Guna melebarkan sayap bisnisnya di bidang properti, ia pun melirik Aceh. Langkah ini tentu saja menggoyahkan stigma Aceh sebagai kawasan investasi yang tidak aman dan rawan konflik. Memang sempat muncul pertanyaan sinis, “Apa tidak ada tempat investasi lain?” Namun, Hermes tetap berpegang teguh pada keyakinannya sendiri, “Kalau saya bangun hotel di tempat lain, saya bisa dibilang orang bodoh. Untuk apa saya bersaing di hutan belantara yang memang sudah padat kalau istilahnya “seperti anjing berebutan tulang”. Tapi sekarang konflik horizontal sudah mulai tidak ada. Saat ini sangat luar biasa berinvestasi di sana.”
Dengan mantap dan optimistis, ia pun membangun Swiss Bell Hotel. Hotel jaringan internasional asal Eropa, ini ibarat mainan baru bagi Hermes. Yang unik, tempat penginapan yang menyediakan 159 kamar yang dikelola Hermes juga direncanakan memiliki fasilitas sekolah pariwisata. “Saya pikir tadinya mau buat yang kecil-kecil saja. Dalam perjalanan banyak masukan-masukan,” katanya, prihal bisnis propertinya ini.
Naluri bisnis Hermes tak berhenti sampai di sini. Kawasan agrobisnis “Sentul Paradiso” yang berlokasi di Desa Cijayanti, Sentul Selatan, makin menguatkan eksistensi Hermes sebagai pengusaha properti yang patut diperhitungkan. Seperti saat berbicara tentang industri ponsel dengan nada berapi-api, ia pun dengan penuh semangat bercerita tentang rencana bisnisnya ini.
Ia menyebut kawasan agrobisnis ini sebagai resort yang terintegrasi. Ia berencana kawasan ini tak hanya menyediakan fasilitas resort, tapi juga ada perkebunan coklat. Hermes mengakui, ide ini muncul setelah ia melihat-lihat satu perkampungan dari Niss (Perancis) ke Montecarlo. Di tengah jalanan yang berliku, terdapat sebuah pabrik parfum (concentrate-nya) yang menyuguhkan pengalaman baru tentang proses pembuatan parfum, dari berupa batangan pohon sampai jadi parfum.

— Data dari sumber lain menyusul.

-- ==== Sys2Proof/Laws/KeptEngines.lean ====
section
/-!
SUPPORT. KeptEngines.lean: what is kept (Kept.lean) by the certificate chain, seals, jobs, players, the arbiter, the store and calibration.
-/

set_option Elab.async false
set_option linter.unreachableTactic false
set_option linter.unusedTactic false

namespace Sys2Proof.Machine

open Sys2Proof

/-! ### Chain.lean -/

theorem chainCopy_kept {z s : State} (hk : Kept z s)  : Kept z (chainCopy s) := by
  unfold chainCopy
  repeat' first
    | with_reducible assumption
    | fail_if_no_progress with_reducible refine Kept.same ?_ id id id id id id id id

theorem fullSet_kept {z s : State} (hk : Kept z s)  : Kept z (fullSet s) := by
  unfold fullSet
  repeat' first
    | with_reducible assumption
    | with_reducible apply setCond_kept
    | with_reducible apply orderStop_kept
    | with_reducible apply faultU_kept
    | with_reducible apply endJobs_kept
    | split
    | with_reducible refine Kept.foldl _ _ ?_ (fun u a hu => ?_)
    | fail_if_no_progress with_reducible refine Kept.same ?_ id id id id id id id id

theorem fullClear_kept {z s : State} (hk : Kept z s)  : Kept z (fullClear s) := by
  unfold fullClear
  repeat' first
    | with_reducible assumption
    | with_reducible apply setCond_kept
    | split
    | fail_if_no_progress with_reducible refine Kept.same ?_ id id id id id id id id

theorem unformEnds_kept {z s : State} (hk : Kept z s)  : Kept z (unformEnds s) := by
  unfold unformEnds
  repeat' first
    | with_reducible assumption
    | fail_if_no_progress with_reducible refine Kept.same ?_ id id id id id id id id

theorem suspend_kept {z s : State} (hk : Kept z s)  : Kept z (suspend s) := by
  unfold suspend
  have h0 := unformEnds_kept hk
  clear hk
  generalize unformEnds s = u0 at h0
  try dsimp only
  repeat' first
    | with_reducible assumption
    | with_reducible apply unformEnds_kept
    | with_reducible apply faultU_kept
    | with_reducible apply setCond_kept
    | (intro u hu)
    | split
    | fail_if_no_progress with_reducible refine Kept.same ?_ id id id id id id id id

theorem endsNext_kept {z s : State} (hk : Kept z s)  : Kept z (endsNext s) := by
  unfold endsNext
  try dsimp only
  repeat' first
    | with_reducible assumption
    | (intro u hu)
    | split
    | fail_if_no_progress with_reducible refine Kept.same ?_ id id id id id id id id

theorem resume_kept {z s : State} (hk : Kept z s)  : Kept z (resume s) := by
  unfold resume
  try dsimp only
  repeat' first
    | with_reducible assumption
    | with_reducible apply setCond_kept
    | with_reducible apply pushUnit_kept
    | with_reducible apply endsNext_kept
    | with_reducible refine Kept.foldl _ _ ?_ (fun u a hu => ?_)
    | (intro u hu)
    | split
    | fail_if_no_progress with_reducible refine Kept.same ?_ id id id id id id id id

theorem sealDue_kept {z s : State} (hk : Kept z s) (trig : Nat) (k : Instant) : Kept z (sealDue trig k s) := by
  unfold sealDue
  repeat' first
    | with_reducible assumption
    | split
    | fail_if_no_progress with_reducible refine Kept.same ?_ id id id id id id id id
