-- ==== Sys2Proof/Laws/KeptUnit.lean ====
section
/-!
SUPPORT. KeptUnit.lean: what is kept (Kept.lean) by the enclosure, power, the register bus and boot.
-/

set_option Elab.async false
set_option linter.unreachableTactic false
set_option linter.unusedTactic false

namespace Sys2Proof.Machine

open Sys2Proof

/-! ### Encl.lean -/

theorem modEncl_kept {z s : State} (hk : Kept z s) (f : Encl → Encl) : Kept z (modEncl f s) := by
  unfold modEncl
  repeat' first
    | with_reducible assumption
    | fail_if_no_progress with_reducible refine Kept.same ?_ id id id id id id id id

theorem thermJudge_kept {z s : State} (hk : Kept z s) (src : Nat) (ev : Int → Bool) (hold : Int → Bool) (old : Int) (new : Int) : Kept z (thermJudge src ev hold old new s) := by
  unfold thermJudge
  repeat' first
    | with_reducible assumption
    | with_reducible apply faultU_kept
    | with_reducible apply setCond_kept
    | split

theorem fanEvent_kept {z s : State} (hk : Kept z s) (fan : Nat) (speed : Nat) (was : Bool) (now : Bool) : Kept z (fanEvent fan speed was now s) := by
  unfold fanEvent
  repeat' first
    | with_reducible assumption
    | with_reducible apply faultU_kept
    | split

theorem presJudge_kept {z s : State} (hk : Kept z s) (k : Nat) (old : Bool) (new : Bool) : Kept z (presJudge k old new s) := by
  unfold presJudge
  repeat' first
    | with_reducible assumption
    | with_reducible apply setCond_kept
    | with_reducible apply fault_kept
    | split

theorem enclJudge_kept {z s : State} (hk : Kept z s) (o : Encl) (n : Encl) : Kept z (enclJudge o n s) := by
  unfold enclJudge
  repeat' first
    | with_reducible assumption
    | with_reducible apply thermJudge_kept
    | with_reducible apply fanEvent_kept
    | with_reducible apply setCond_kept
    | with_reducible apply presJudge_kept
    | with_reducible refine Kept.foldl _ _ ?_ (fun u a hu => ?_)

theorem refJudge_kept {z s : State} (hk : Kept z s) (ok : Bool) : Kept z (refJudge ok s) := by
  unfold refJudge
  repeat' first
    | with_reducible assumption
    | with_reducible apply reviewDiscipline_kept
    | with_reducible apply modTim_kept

theorem enclUpdate_kept {z s : State} (hk : Kept z s) (x : EnclSample) : Kept z (enclUpdate x s) := by
  unfold enclUpdate
  try dsimp only
  repeat' first
    | with_reducible assumption
    | with_reducible apply modEncl_kept
    | ((with_reducible refine modRing_kept ?_ _ (fun _ hx => ?_)); rotate_left; exact hx)
    | with_reducible apply tempRequests_kept
    | with_reducible apply enclJudge_kept
    | with_reducible apply refJudge_kept
    | (intro u hu)
    | split
    | fail_if_no_progress with_reducible refine Kept.same ?_ id id id id id id id id

theorem setCellLow_kept {z s : State} (hk : Kept z s) (low : Bool) : Kept z (setCellLow low s) := by
  unfold setCellLow
  repeat' first
    | with_reducible assumption
    | with_reducible apply setCond_kept
    | with_reducible apply faultU_kept
    | split
    | fail_if_no_progress with_reducible refine Kept.same ?_ id id id id id id id id

theorem cellPresence_kept {z s : State} (hk : Kept z s) (present : Bool) (mv : Nat) : Kept z (cellPresence present mv s) := by
  unfold cellPresence
  repeat' first
    | with_reducible assumption
    | with_reducible apply setCond_kept
    | with_reducible apply faultU_kept
    | with_reducible apply setCellLow_kept
    | split
    | fail_if_no_progress with_reducible refine Kept.same ?_ id id id id id id id id

theorem nwReset_kept {z s : State} (hk : Kept z s)  : Kept z (nwReset s) := by
  unfold nwReset
  repeat' first
    | with_reducible assumption
    | fail_if_no_progress with_reducible refine Kept.same ?_ id id id id id id id id

theorem vbusRise_kept {z s : State} (hk : Kept z s)  : Kept z (vbusRise s) := by
  unfold vbusRise
  repeat' first
    | with_reducible assumption
    | with_reducible apply usbConnect_kept
    | with_reducible apply modEncl_kept
    | with_reducible apply pwrRequest_kept
    | split

/-! ### Power.lean -/

theorem modPwr_kept {z s : State} (hk : Kept z s) (f : Pwr → Pwr) : Kept z (modPwr f s) := by
  unfold modPwr
  repeat' first
    | with_reducible assumption
    | fail_if_no_progress with_reducible refine Kept.same ?_ id id id id id id id id

theorem pinsOff_kept {z s : State} (hk : Kept z s)  : Kept z (pinsOff s) := by
  unfold pinsOff
  repeat' first
    | with_reducible assumption
    | fail_if_no_progress with_reducible refine Kept.same ?_ id id id id id id id id

theorem octsOk_reset : OctsOk (Vector.replicate 8 {}) := by
  intro k
  unfold vget
  split
  · rw [Vector.getElem_replicate]; rfl
  · rfl

theorem capsOk_reset : CapsOk (Vector.replicate 8 {}) := by
  intro k
  unfold vget
  split
  · rw [Vector.getElem_replicate]; exact Nat.zero_le _
  · exact Nat.zero_le _

theorem sessNone : ∀ (i : Nat) (x : Sess), vget (Vector.replicate 4 (none : Option Sess)) i none = some x → x.notes.length ≤ 256 := by
  intro i x h
  unfold vget at h
  split at h
  · rw [Vector.getElem_replicate] at h; cases h
  · cases h

theorem taspOk_reset (d : Nat) : TaspOk { draws := d } := ⟨Nat.zero_le _, Nat.zero_le _, sessNone⟩

theorem powerOff_kept {z s : State} (hk : Kept z s) (st : PwrSt) : Kept z (powerOff st s) := by
  unfold powerOff
  extract_lets dram ring p nw
  refine hk.mk' id (fun g => ?_) (fun g => ?_) ?_ (fun _ => Nat.zero_le _) (fun _ => taspOk_reset _)
    (fun _ => Nat.zero_le _) (fun _ => ?_) (fun _ => Nat.zero_le _) (fun _ => Nat.zero_le _) (fun _ => capsOk_reset)
  · show SegOk (if dram then { s.seg with undo := [], load := none, probe := none } else {})
    split
    · exact g
    · exact ⟨rfl, rfl, rfl, rfl⟩
  · show OctsOk (if dram then vmap s.octs fun _ o => { wave := o.wave, phaseTrim := o.phaseTrim } else Vector.replicate 8 {})
    split
    · exact g.vmap (fun _ _ ho => ho)
    · exact octsOk_reset
  · show LogOk s.nw.log → LogOk (if dram then s.nw else { s.nw with wakeLatch := false }).log
    split <;> exact id
  · show (if dram then ({ agree := s.ring.agree, agreeSeq := s.ring.agreeSeq, wakeSeq := s.ring.wakeSeq, toneDue := s.ring.toneDue } : Ring) else {}).trigs.length ≤ 8
    split <;> exact Nat.zero_le _

theorem enterNight_kept {z s : State} (hk : Kept z s) (latched : Option Nat) : Kept z (enterNight latched s) := by
  unfold enterNight
  try dsimp only
  repeat' first
    | with_reducible assumption
    | with_reducible apply powerOff_kept
    | with_reducible apply armAlarm_kept
    | with_reducible apply modPwr_kept
    | with_reducible apply drawFree_kept
    | with_reducible apply modAgree_kept
    | split
    | fail_if_no_progress with_reducible refine Kept.same ?_ id id id id id id id id

theorem enterAbsent_kept {z s : State} (hk : Kept z s)  : Kept z (enterAbsent s) := by
  unfold enterAbsent
  repeat' first
    | with_reducible assumption
    | with_reducible apply powerOff_kept
    | with_reducible apply modPwr_kept
    | split

theorem enterEvening_kept {z s : State} (hk : Kept z s) (latched : Option Nat) : Kept z (enterEvening latched s) := by
  unfold enterEvening
  try dsimp only
  repeat' first
    | with_reducible assumption
    | with_reducible apply clockStop_kept
    | with_reducible apply pinsOff_kept
    | with_reducible apply armAlarm_kept
    | with_reducible apply modPwr_kept
    | with_reducible apply pwrRequest_kept
    | (intro u hu)
    | split
    | fail_if_no_progress with_reducible refine Kept.same ?_ id id id id id id id id

theorem keepSettings_kept {z s : State} (hk : Kept z s)  : Kept z (keepSettings s) := by
  unfold keepSettings
  try dsimp only
  repeat' first
    | with_reducible assumption
    | (intro u hu)
    | split
    | fail_if_no_progress with_reducible refine Kept.same ?_ id id id id id id id id

theorem thermalTrip_kept {z s : State} (hk : Kept z s) (dieC : Int) : Kept z (thermalTrip dieC s) := by
  unfold thermalTrip
  try dsimp only
  repeat' first
    | with_reducible assumption
    | with_reducible apply ckptCut_kept
    | with_reducible apply assureLapse_kept
    | with_reducible apply modEncl_kept
    | with_reducible apply keepSettings_kept
    | with_reducible apply powerOff_kept
    | with_reducible apply modPwr_kept
    | with_reducible apply enterAbsent_kept
    | (intro u hu)
    | split
    | fail_if_no_progress with_reducible refine Kept.same ?_ id id id id id id id id

theorem lineApplied_kept {z s : State} (hk : Kept z s) (n : Nat) : Kept z (lineApplied n s) := by
  unfold lineApplied
  repeat' first
    | with_reducible assumption
    | with_reducible apply nwReset_kept
    | with_reducible apply modPwr_kept
    | split
    | fail_if_no_progress with_reducible refine Kept.same ?_ id id id id id id id id

theorem commitStop_kept {z s : State} (hk : Kept z s)  : Kept z (commitStop s) := by
  unfold commitStop
  repeat' first
    | with_reducible assumption
    | with_reducible apply commitAbandon_kept
    | split

theorem stageDiscard_kept {z s0 : State} (hk : Kept z s0)  : Kept z (stageDiscard s0) := by
  unfold stageDiscard
  try dsimp only
  repeat' first
    | with_reducible assumption
    | split
    | fail_if_no_progress with_reducible refine Kept.same ?_ id id id id id id id id

theorem calDusk_kept {z s : State} (hk : Kept z s) : Kept z (calDusk s) := by
  unfold calDusk
  extract_lets c s1 s2 m s3
  have h1 : Kept z s1 := hk.mk' id id (fun g => g.vmap (fun _ _ ho => by split <;> exact ho)) id id id id id id id id
  have h2 : Kept z s2 := abandonWindows_kept h1 _
  have h3 : Kept z s3 := by
    clear_value s2
    exact h2.mk' id id (fun g => g.vmap (fun _ _ ho => ho)) id id id id id id id id
  split
  · exact h3
  · exact notice_kept h3 _ _ _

Kebun coklat dipilih Hermes, karena coklat digemari orang dari berbagai lapisan, dari anak kecil sampai tua. Sayangnya, mayoritas orang tidak tahu, pohon cokelat, bentuk biji, proses pembuatan itu bentuknya seperti apa. Inilah yang merangsang instink bisnis Hermes, untuk menjadikan kawasan ini sebagai resort terpadu. Kawasan ini dimaksudkan sebagai tempat pembelajaran keluarga di akhir pekan, lengkap dengan tempat penginapannya.
Di lahan seluas 13 hektar ini tadinya direncanakan akan dibangun perumahan ini, Hermes mendadar mimpinya yang baru. “Saya punya mini plan mengenai process chocolate plann-nya. Itu nantinya ada mini plan, ada mixer, ada wholeemile sampai ke depositor sampai jadi, ada proses produksinya seperti pabrik cokelat mini,” katanya sambil menunjukkan gambar yang dimaksud.
Obsesi mengembangkan kawasan agrobisnis ini tampaknya berawal dari hobinya berkebun. Lihat saja pekarangan rumahnya yang seluas 6500 meter di daerah Cilandak, Jakarta Selatan. Tempat tinggal eksekutif yang biasa bangun jam 05.30 WIB ini terlihat sangat asri dengan 15 pohon Rambutan, 15 pohon Mangga, 12 pohon Kelapa, pohon Alpukat, pohon Duren, dua pohon Sawo, dua pohon Belimbing, Jeruk Bali.